I know that this might be a bit too far fetched, my idea is only a possible example, but here we deal with the ideas, some of them ocasionaly will evoke conflict and I just think that this forum deserves a organised, principal and proffessional approach to it - wether simmilar or different from what I hinted above.

cheers,

jazz


----------



## Dr J (Apr 22, 2013)

Nice design! A jewelry sprue cutter would also do a great job in removing the casting sprues.


----------



## jazz (May 15, 2012)

Dr J said:


> Nice design! A jewelry sprue cutter would also do a great job in removing the casting sprues.


Hi Dr J,

Excellent idea, thanks!

cheers,

jazz


----------



## One Shot-Corey (Nov 17, 2012)

Ive been making lead balls like yours but having a time cuting them up but ill have to make something like you have to cut them very cool idea


----------



## JohnKrakatoa (Nov 28, 2013)

well you think into the future jazz... I completely agree with what you said, maybe the idea about the forum s a legal entity to manage patents is really a bit far fetched though.

if you only care that people will be able to make them themselves then I think theres no issue... i dont see how someone else having a patent on it would make it impossible for a non commercial production of one or two DIY moulds for your own use..

i just meant that you could maybe make some money on it

BTW , I am till interested and I live in Slovak Republic which isnt so far from you. Whats postage to Slovakia? How much does it weigh? Maybe a smaller version? xD

Or.....you can always just share the plans with us, maybe i can find someone who can make me one xD

Anyway thx for just sharing the pics/idea, maybe ill make me a mould of some hardwood in its image xD


----------



## jazz (May 15, 2012)

Hi JohnKrakatoa,

Thank you for your comment, it is very fare and well intended.

The mold is almost 3 kg heavy and there is no way my post office will receive it for regular sendeng; more to that, I have no intention to make another one (ones) and sell them; at least in this moment.

I would gladly share the drawing im much the same way I shared the concept itself and the pictures, but I only did the sketch to this man and since his work is 3D modeling and cutting by the CNC machine etc., he finished the drawing in his computer and made this mold for me.

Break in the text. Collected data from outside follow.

/-- The two rows that can carry a dual enable both raise its violation (R199). -/
theorem exec_of_dualEnable {v : Word} {s : State} (hl : s.Live) (hd : dualEnable s.cfg v = true) {i : Instr}
    (hi : i ∈ [Instr.hdxWPtcr v, .hdxPtcrDualen v]) : exec i s = .next (dualEnableViolation v s) := by
  rw [exec_live hl]
  obtain rfl | hi := List.mem_cons.1 hi
  · rw [effect_hdxWPtcr_of_dualEnable hd]
  · rw [List.mem_singleton.1 hi, effect]

/-- Settles O46: the dual enable is checked first; without it a disable overwrites the enables, and with no disable
the write is its one enable, or nothing. -/
theorem halfDuplexPtcrTable : Obligations.HalfDuplexPtcrTable := by
  unfold Obligations.HalfDuplexPtcrTable
  intro s v hl on ends
  have hnot (h : ¬ (on .rxten = true ∧ on .txten = true)) : dualEnable s.cfg v = false :=
    Bool.eq_false_iff.2 (mt dualEnable_iff.1 h)
  refine ⟨writeOnlyAt_hdxPtcr hl, fun hr ht i => exec_of_dualEnable hl (dualEnable_iff.2 ⟨hr, ht⟩),
    fun hr ht hrd htd => ?_, fun hr ht hrd htd => ?_,
    fun h hdis => exec_hdxWPtcr_of_enables hl (hnot h) (doHdxPtcr_of_disable hdis), fun hr ht hrd htd => ?_⟩
  · have hd := hnot (by simp [ht])
    exact exec_hdxWPtcr_of_enables hl hd ((doHdxPtcr_of_no_disable hd hrd htd).trans (if_pos hr))
  · have hd := hnot (by simp [hr])
    have h := doHdxPtcr_of_no_disable hd hrd htd
    rw [if_neg (Bool.eq_false_iff.1 hr), if_pos ht] at h
    exact exec_hdxWPtcr_of_enables hl hd h
  · have hd := hnot (by simp [hr])
    have h := doHdxPtcr_of_no_disable hd hrd htd
    rw [if_neg (Bool.eq_false_iff.1 hr), if_neg (Bool.eq_false_iff.1 ht)] at h
    exact exec_hdxWPtcr_of_enables hl hd h

end Sys2Proof.Machine
end

section
/-! SUPPORT. The frame of every instruction (`47_operation_laws.md` R222): the table `Frame` holds of the effect of
each row. What an instruction keeps is read off this table. -/

namespace Sys2Proof.Machine

/-- A CR row changes the two enables and the six flags of R222, and puts out nothing. -/
theorem crRow_frame {i : Instr} {v : Word} (hi : i ∈ [Instr.wCr v, .crRstrx v, .crRsttx v, .crRxen v, .crRxdis v,
    .crTxen v, .crTxdis v, .crRststa v]) {s : State} :
    ∃ es, (effect i s).history = s.history ++ es ∧
      (effect i s).uart = { s.uart with
        status := (effect i s).uart.status
        rxEnabled := (effect i s).uart.rxEnabled
        txEnabled := (effect i s).uart.txEnabled } ∧
      StatusKeptBut s (effect i s) [.rxbuff, .txempty, .txrdy, .pare, .frame, .ovre] ∧
      (effect i s).hdx = s.hdx ∧ es = [] := by
  obtain ⟨l, hl, -⟩ := effect_cr hi s
  obtain ⟨r, x, w, hs⟩ := doCrFold_shape l s
  have hk := doCrFold_status_kept l s
  rw [← hl] at hk hs
  exact ⟨[], by rw [hs, List.append_nil], by rw [hs], hk, by rw [hs], rfl⟩

/-- A list of PTCR commands and its action: the two channel enables, and STATE_CHANGED (R173 to R178). -/
theorem doPtcrFold_frame (l : List PtcrCommand) (s t : State)
    (h : t = uartAction .stateChanged (l.foldl (fun s k => doPtcr k s) s)) :
    t.uart = { s.uart with
        rxChannel := { s.uart.rxChannel with transferEnabled := t.uart.rxChannel.transferEnabled }
        txChannel := { s.uart.txChannel with transferEnabled := t.uart.txChannel.transferEnabled } } ∧
      t.hdx = s.hdx ∧ t.history = s.history ++ [.action .uart .stateChanged] := by
  obtain ⟨r, x, hs⟩ := doPtcrFold_shape l s
  rw [hs] at h
  subst h
  exact ⟨rfl, rfl, rfl⟩

/-- A PDC write of the UART with a classified action changes what its store changes. -/
theorem uartAction_frame {a : Action} {s u : State} {P : UartDevice → Prop} (hu : P u.uart) (hh : u.hdx = s.hdx)
    (hist : u.history = s.history) :
    ∃ es, (uartAction a u).history = s.history ++ es ∧ P (uartAction a u).uart ∧
      (uartAction a u).hdx = s.hdx ∧ ActionOut es := by
  obtain ⟨es, he, ha⟩ := uartAction_out a u
  exact ⟨es, by rw [he, hist], by rwa [uartAction_uart], by rw [uartAction_hdx, hh], ha⟩

/-- A delivery of one byte is its arrival, any other is fatal (R116, R118). -/
theorem effect_rxDeliver_cases (bytes : List Byte) (s : State) :
    (∃ b, bytes = [b] ∧ effect (.rxDeliver bytes) s = arrive b s) ∨
      (bytes.length ≠ 1 ∧
        effect (.rxDeliver bytes) s = raiseViolation .uart (.badDeliverySize bytes.length) s) := by
  match bytes with
  | [b] => exact .inl ⟨b, rfl, rfl⟩
  | [] => exact .inr ⟨by simp, rfl⟩
  | _ :: _ :: _ => exact .inr ⟨by simp, rfl⟩

/-- Whatever it carries, a delivery changes the status, the holding byte and the fault flag of the UART at most. -/
theorem effect_rxDeliver_shape (bytes : List Byte) (s : State) :
    ∃ w d x h, effect (.rxDeliver bytes) s =
      { s with uart := { s.uart with status := w, rxHolding := d, fault := x }, history := h } := by
  rcases effect_rxDeliver_cases bytes s with ⟨b, -, he⟩ | ⟨-, he⟩ <;> rw [he]
  · obtain ⟨w, d, ha⟩ := arrive_shape b s
    exact ⟨w, d, s.uart.fault, s.history, ha⟩
  · exact ⟨s.uart.status, s.uart.rxHolding, true, _, rfl⟩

But the drawing is not difficult to reconstruct: looking from side, that is, at the vertical cut of one half of the mold for any of the calibers, the funnel part at the top where you pour the lead is 4 mm in diameter, as if you took half of such a ball and cut it into the top of the mold; the channel through which the lead flows down in the main shape of the ball is 3mm in diameter and I think some 15 mm long - but I guess that it could be less; and, finaly, the main part, where the lead ball is formed has the diameter of the caliber, in my case these are 8,9,10 and 11 mm.

The center of the main calliber - the ball itself is always at the end of this 15 mm channe, but it does not have to be: for smaller calibers it can be higher, for larger ones it can stay there.

The distance between each of the instancies (and there are 7 of themn in this case) is some 25 mm, that is from the center of the place where you pour the lead to the next one.

I hope this helps and if it does not just let me know I will explain everything.

cheers,

jazz


----------



## oldmiser (Jan 22, 2014)

very nice ~AKA Oldmiser


----------



## Pro-Shot (UK) Catapults (Apr 21, 2010)

Hi I think you will find that part if not all your problem is with trap air in the mould when you are casting it look very much like both faces are very well m/c and this could be the problem were the air in the mould can not get out due to the faces being a very good flat surface. you can combat this by putting a vent up along the side of the sprue were you cast the metal in would not need to be so deep just enough for the air to get out


----------



## jazz (May 15, 2012)

MILBRO PRO SHOT UK said:


> Hi I think you will find that part if not all your problem is with trap air in the mould when you are casting it look very much like both faces are very well m/c and this could be the problem were the air in the mould can not get out due to the faces being a very good flat surface. you can combat this by putting a vent up along the side of the sprue were you cast the metal in would not need to be so deep just enough for the air to get out


Thanks! Soon I will be speaking with the man who made the mold for me and as soon as his time alows he will do some interventions related to vents, hopefuly.

thanks,

jazz


----------